As your bus closed in on the stadium it would ping all the people going to a similar area it's own location and the rally point. If anyone could not make it to the rally point you could have the option to pass.

Occupancy rates would be nearly 80-100% every trip. It may even be more effective than owning your own vehicle and more people would move into the city to save money from the costs associated with transportation.

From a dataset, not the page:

-- ==== Sys2Proof/Machine/Dispatch.lean ====
section
/-! DEFINITION. One arm per command: the call of its meaning, or its rejection by name. -/

namespace Sys2Proof.Machine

There would need to be some accommodation for bicyclists - maybe they would have to ride the vehicle designed for wheel-chair access.

Trevor Carlson

The system could be funded largely from subscriptions and a mile rate based on the type of bus used and occupancy. No money would even need to be carried as you could just use your phone.
If you didn't have a phone you could buy a bus pass with a keychain tag that you'd wave at a bus-stop scanner when you wanted to get picked up. You could pay for the pass on a monthly or yearly basis with cash.

Such a system could be built up slowly to match the user base and would not need large fleets to be purchased at once. As public transport it wouldn't need to make a profit but if the taxi companies implemented it first they could make public transportation less efficient, more expensive and essentially obsolete.

Davemart

@Trevor:
'IGT operates using a fleet of minibus vehicles called taxibuses which travel on the road networks. Typically a taxibus will carry around six to eight passengers aboard, with the taxibus driver guided by street navigation instructions received from a computer system which automatically controls the routing of each taxibus vehicle in the fleet.

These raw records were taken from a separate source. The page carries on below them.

/-! ## Storage: the loader, host commands, arrays, the cache, recovery -/

/-- R271, R299, R334: the data of an admitted command comes, is kept where it suits the entry, and a failed read ends the entry with ST_HOST_ACCESS. R526–R528,
R376: a READ or WRITE that its checks refuse ends with their status; a WRITE that passes has its data fetched, and a READ is divided into the items of its
parts, which go to their engines. R527, R335: so is a WRITE once its data has come. R406, R456, R528, R534, R538: the checks of a READ or WRITE in their
order: rights, volume, range, readiness, the array's state, and for a WRITE a region to land in. -/
def Obligations.HostReadsAndWrites : Prop :=
  (
  ∀ (s : State) (f : Fn) (g : Grp) (ix : BitVec 16) (a : Adm) (l : List Byte) (n : Option Nat), s.chip.clocked = true →
    let c := s.chip
    let e := a.entry
    let ps := c.ioParts e
    (∀ x, c.adm f g ix.toNat = some a → a.status = none → a.data = none → c.fetches (g != 0) a ≠ .nothing →
      exec (.hostDataFetch f g ix (.err x)) s = .next (s.put (c.finish f g a.pos stHostAccess (hostErrCode x)))) ∧
    (g = 0 → c.adm f g ix.toNat = some a → a.status = none → a.data = none → c.fetches false a = .data n → (eInd e = false → l.length = eDlen e) →
      (∀ m, n = some m → l.length = m) → exec (.hostDataFetch f g ix (.ok l)) s = .next (s.put (c.modAdm f g a.pos fun x => { x with data := some l }))) ∧
    (c.adm f g ix.toNat = some a → a.status = none → a.data = none → c.fetches (g != 0) a = .table none → l.length = 16 * eDlen e → fragsOk l = true →
      exec (.hostDataFetch f g ix (.ok l)) s = .next (s.put (c.modAdm f g a.pos fun x => { x with data := some l }))) ∧
    (c.adm f g ix.toNat = some a → a.status = none → a.data = none → c.fetches (g != 0) a = .table n → l.length = 16 * eDlen e → fragsOk l = false →
      exec (.hostDataFetch f g ix (.ok l)) s = .next (s.put (c.finish f g a.pos stMalformed 0x28))) ∧
    (∀ is d, g ≠ 0 → c.adm f g ix.toNat = some a → a.status = none → a.data = none → c.fetches true a = .data (some l.length) → (eInd e = false → l.length = eDlen e) →
      eField e 5 1 = 0 → c.hostItems f g a ps (some l) 0 ps = some (is, d) → exec (.hostDataFetch f g ix (.ok l)) s =
        .next (s.put (is.foldl (fun c i => c.submit i.1 i.2) (d.modAdm f g a.pos fun x => { x with begun := true, left := is.length, data := some [] })))) ∧
    (∀ is d, g ≠ 0 → c.entryAt f g ix 0x80 a → c.ioCheck f a false = none → eInd e = false → c.hostItems f g a ps none 0 ps = some (is, d) →
      exec (.read f g ix) s = .next (s.put (is.foldl (fun c i => c.submit i.1 i.2) (d.modAdm f g a.pos fun x => { x with begun := true, left := is.length })))) ∧
    (∀ code detail, g ≠ 0 → c.entryAt f g ix 0x80 a → c.ioCheck f a false = some (code, detail) → exec (.read f g ix) s = .next (s.put (c.finish f g a.pos code detail))) ∧
    (g ≠ 0 → c.entryAt f g ix 0x81 a → c.ioCheck f a true = none → exec (.write f g ix) s = .next (s.put (c.modAdm f g a.pos fun x => { x with begun := true }))) ∧
    (∀ code detail, g ≠ 0 → c.entryAt f g ix 0x81 a → c.ioCheck f a true = some (code, detail) → exec (.write f g ix) s = .next (s.put (c.finish f g a.pos code detail)))) ∧
  (
  ∀ (c : Chip) (f : Nat) (a : Adm) (w : Bool),
    let v := eField a.entry 4 1
    let x := c.vol v
    let may := if w then c.accessOf f v = 3 else c.accessOf f v ≠ 0
    let inRange := (eField a.entry 8 8 + eField a.entry 0x10 4) * x.blockSize ≤ c.volBytes v
    let up := x.serves a.seq = true ∧ (c.arr x.array).recovered = true
    (¬ may → c.ioCheck f a w = some (stDenied, 0)) ∧ (may → x.state = .none → c.ioCheck f a w = some (stRange, 4)) ∧
    (may → x.state ≠ .none → ¬ inRange → c.ioCheck f a w = some (stRange, 8)) ∧ (may → x.state ≠ .none → inRange → ¬ up → c.ioCheck f a w = some (stNotReady, 0)) ∧
    (may → x.state ≠ .none → inRange → up → (c.arr x.array).failed = true → c.ioCheck f a w = some (stState, 0)) ∧
    (may → x.state ≠ .none → inRange → up → (c.arr x.array).failed = false → (w = false ∨ c.noRegion = false) → c.ioCheck f a w = none) ∧
    (may → x.state ≠ .none → inRange → up → (c.arr x.array).failed = false → w = true → c.noRegion = true → c.ioCheck f a w = some (stNotReady, 0)) ∧
    (isPf f = true → c.accessOf f v = 3))

/-- R545–R549: ABORT ends an entry with its tag that is not committed with ST_ABORTED and answers DETAIL 1; it answers 0 where there is none. R550–R553:
IDENTIFY and GET_LOG write their data to the buffer of the entry, or end with their status. R251, R255, R257, R312, R313, R799: an image that a check
refuses ends PROG_LOAD with ST_LOAD_REJECTED and the reason. One that every check accepts takes its slot on every engine it targets, with its windows
placed and the parameters of the entry; a stripe engine keeps the replaced image for the older items, and MEAS5 is extended. R314: PROG_UNLOAD clears a
slot that nothing names. R257: the replaced image goes once no item and no run needs it. R249, R250, R315, R316: OWNER_KEY_SET writes the SM3 digest of a
public key into an empty slot, once; OWNER_KEY_REVOKE revokes a slot whose digest begins with the bytes of the entry. -/
def Obligations.AdminAndLoader : Prop :=
  (
  ∀ (s : State) (f : Fn) (ix : BitVec 16) (a t : Adm) (l : List Byte), s.chip.clocked = true →
    let c := s.chip
    let e := a.entry
    let g := eField e 4 1 + 1
    (c.entryAt f 0 ix 0x04 a → (c.queue f g).created = true → (c.queue f g).target (eField e 6 2) a.seq = none → exec (.abort f ix) s = .next (s.put (c.done f a))) ∧
    (c.entryAt f 0 ix 0x04 a → (c.queue f g).created = true → (c.queue f g).target (eField e 6 2) a.seq = some t → t.committed = true →
      exec (.abort f ix) s = .next (s.put (c.done f a))) ∧
    (c.entryAt f 0 ix 0x04 a → (c.queue f g).created = true → (c.queue f g).target (eField e 6 2) a.seq = some t → t.committed = false → exec (.abort f ix) s =
      .next (s.put (((c.withdraw f g t.pos).modAdm f g t.pos fun x => { x with status := some (stAborted, 0), caught := true }).finish f 0 a.pos stOk 1))) ∧
    (c.entryAt f 0 ix 0x04 a → (c.queue f g).created = false → exec (.abort f ix) s = .next (s.put (c.finish f 0 a.pos stRange 4))) ∧
    (c.entryAt f 0 ix 0x05 a → a.placed = true → c.identify f (eField e 4 1) (eField e 5 1) = .ok l → exec (.identify f ix) s =
      .next (s.put ((c.toBuffer f a.buffer 0 l).done f a))) ∧
    (c.entryAt f 0 ix 0x05 a → a.placed = true → eField e 4 1 = 1 → 48 ≤ eField e 5 1 → exec (.identify f ix) s = .next (s.put (c.finish f 0 a.pos stRange 5))) ∧
    (c.entryAt f 0 ix 0x06 a → eInd e = false → c.log (eField e 4 1) (eField e 5 1) = some l → exec (.getLog f ix) s =
      .next (s.put ((c.toBuffer f [(eDptr e, eDlen e)] 0 (padTo (eDlen e) (l.drop (eField e 8 8)))).done f a))) ∧
    (c.entryAt f 0 ix 0x06 a → a.placed = true → c.log (eField e 4 1) (eField e 5 1) = none → exec (.getLog f ix) s = .next (s.put (c.finish f 0 a.pos stRange 5)))) ∧
  (
  ∀ (s : State) (f : Fn) (ix : BitVec 16) (a : Adm) (l : List Byte) (e : Se) (k : Fin 8), s.chip.clocked = true →
    let c := s.chip
    let n := a.entry
    let slot := eField n 4 1
    let engine := eField n 5 1
    (∀ r, c.entryAt f 0 ix 0x30 a → a.data = some l → c.loadReason slot engine (eField n 0x34 2) (eField n 0x36 2) l = some r →
      exec (.progLoad f ix) s = .next (s.put (c.finish f 0 a.pos stLoadRejected r))) ∧
    (c.entryAt f 0 ix 0x30 a → a.data = some l → c.loadReason slot engine (eField n 0x34 2) (eField n 0x36 2) l = none →
      ∃ t : State, exec (.progLoad f ix) s = .next t ∧ t.pending = s.pending ∧
        (∀ x ∈ targets (imgKind l) engine, ∃ ws, placeWins x (eField n 0x34 2) (eField n 0x36 2) (lmRange (imgKind l)) (winReqs l) (c.lmUsed x) = some ws ∧
          t.chip.slot x slot = { cur := some (imageOn l a.seq [eField n 8 8, eField n 0x10 8, eField n 0x18 8, eField n 0x20 8] ws),
                                 old := if x < 16 then (c.slot x slot).cur else none } ∧ ∀ j, j ≠ slot → t.chip.slot x j = c.slot x j) ∧
        (∀ x, x ∉ targets (imgKind l) engine → t.chip.eng x = c.eng x) ∧ t.chip.meas 5 = sm3 (c.meas 5 ++ sm3 l) ∧
        t.chip = { c with engines := t.chip.engines, sec := t.chip.sec, funcs := t.chip.funcs }) ∧
    (c.entryAt f 0 ix 0x31 a → (engine = 0xFF ∧ slot < 8 ∨ engine < 4 ∧ slot < 2) → c.slotNamed engine slot = false → ∃ t : State, exec (.progUnload f ix) s = .next t ∧
      t.pending = s.pending ∧ (∀ x ∈ targets (if engine = 0xFF then 0 else 1) engine, t.chip.slot x slot = {} ∧ ∀ j, j ≠ slot → t.chip.slot x j = c.slot x j) ∧
      (∀ x, x ∉ targets (if engine = 0xFF then 0 else 1) engine → t.chip.eng x = c.eng x) ∧
      t.chip = { c with engines := t.chip.engines, sec := t.chip.sec, funcs := t.chip.funcs, free := t.chip.free }) ∧
    (c.entryAt f 0 ix 0x31 a → (engine = 0xFF ∧ slot < 8 ∨ engine < 4 ∧ slot < 2) → c.slotNamed engine slot = true →
      exec (.progUnload f ix) s = .next (s.put (c.finish f 0 a.pos stQueueBusy 0))) ∧
    (∀ m o, (c.slot e k.val).cur = some m → (c.slot e k.val).old = some o → (∀ x ∈ (c.eng e).items, x.slot = k.val → timeDiff m.loadSeq x.seq ≤ 0) →
      (∀ r, (c.eng e).run = some r → r.slot = k.val → r.image = m) → exec (.oldImageRetire e k) s =
        .next (s.put (c.setEng e { c.eng e with slots := tput (c.eng e).slots {} k.val { cur := some m, old := none } })))) ∧
  (
  ∀ (s : State) (f : Fn) (ix : BitVec 16) (a : Adm) (l d : List Byte), s.chip.clocked = true →
    let c := s.chip
    let k := eField a.entry 4 1
    (c.entryAt f 0 ix 0x32 a → a.data = some l → 0 < k → k < 4 → c.keyDigest k = none → ∃ t : State, exec (.ownerKeySet f ix) s = .next t ∧ t.pending = s.pending ∧
      t.chip.keyDigest k = some (sm3 l) ∧ (∀ j, j ≠ k → t.chip.keyDigest j = c.keyDigest j) ∧ t.chip.sec.revoked = c.sec.revoked ∧
      t.chip = { c with sec := t.chip.sec, funcs := t.chip.funcs, free := t.chip.free }) ∧
    (c.entryAt f 0 ix 0x32 a → a.data = some l → 0 < k → k < 4 → c.keyDigest k = some d → exec (.ownerKeySet f ix) s = .next (s.put (c.finish f 0 a.pos stState 1))) ∧
    (c.entryAt f 0 ix 0x33 a → 0 < k → k < 4 → c.keyDigest k = some d → tget c.sec.revoked false k = false → d.take 4 = leBytes 4 (eField a.entry 8 4) → ∃ t : State,
      exec (.ownerKeyRevoke f ix) s = .next t ∧ t.pending = s.pending ∧ tget t.chip.sec.revoked false k = true ∧ t.chip.sec.keys = c.sec.keys ∧
      (∀ j, j ≠ k → tget t.chip.sec.revoked false j = tget c.sec.revoked false j) ∧ t.chip = { c with sec := t.chip.sec, funcs := t.chip.funcs, free := t.chip.free }) ∧
    (c.entryAt f 0 ix 0x33 a → 0 < k → k < 4 → c.keyDigest k = some d → tget c.sec.revoked false k = true → exec (.ownerKeyRevoke f ix) s =
      .next (s.put (c.finish f 0 a.pos stState 2))))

Journeying by taxibus is delightfully easy. Prospective passengers request a taxibus ride simply by submitting their current location and desired destination addresses to the IGT computer system, typically using an ordinary cellular telephone. Regularly-used addresses would be pre-programmed on the passenger's phone, so this address submission is very straightforward. As soon as a taxibus journey is requested in this way, the IGT computer system searches its database for a nearby taxibus vehicle whose current itinerary is compatible with the passenger's submitted itinerary. Once a suitable taxibus is found, it is immediately diverted to pick up and convey the new passenger.

New passengers are collected extremely quickly, generally within three minutes of submitting their journey request. Such rapid pick-up is feasible because IGT operates with a large fleet of taxibus vehicles spread across the city, continually travelling the road networks, constantly conveying passengers. A new passenger is allocated to a nearby taxibus vehicle already on the roads carrying commuters, this vehicle's itinerary being modified on-the-fly to incorporate the new passenger.

The three minute pick-up response that IGT achieves using this on-the-fly approach makes taxibus travel vastly superior to existing door-to-door public transport concepts, many of which require prospective passengers to place an order for their journey hours in advance of travel. With IGT, a passenger can spontaneously order a taxibus, even when waiting on the high street, for example, knowing that a taxibus will arrive to collect him usually within one or two minutes. This is an incredibly fast response (the feasibility of which is analysed later). '

http://www.taxibus.org.uk/

Electric roboticised cars would work even better.
The two biggest costs in public transport are wages and fuel.
Next biggest cost is maintenance.
Electric cars have around half the maintenance costs of ICE.

I haven't heard that Taxibus is off the ground yet.
I would imagine the taxi drivers would be rather against it.

HarveyD

mahonj...in many places, the major operation cost for city buses are the drivers' cost (a grand total of $122,000+/year per driver in our city). Up to 4 drivers per bus are often required, costing more than $488,000/year or the full purchase price of the bus in less than 2 years or about 8 times the price of the bus over 16 years.

That being the case, 100+ seats articulated city buses, using (2.5 to 3.0) fewer drivers, are progressively replacing the standard 40-ft units.

Very small buses are too expensive to operate unless you have access to low cost drivers?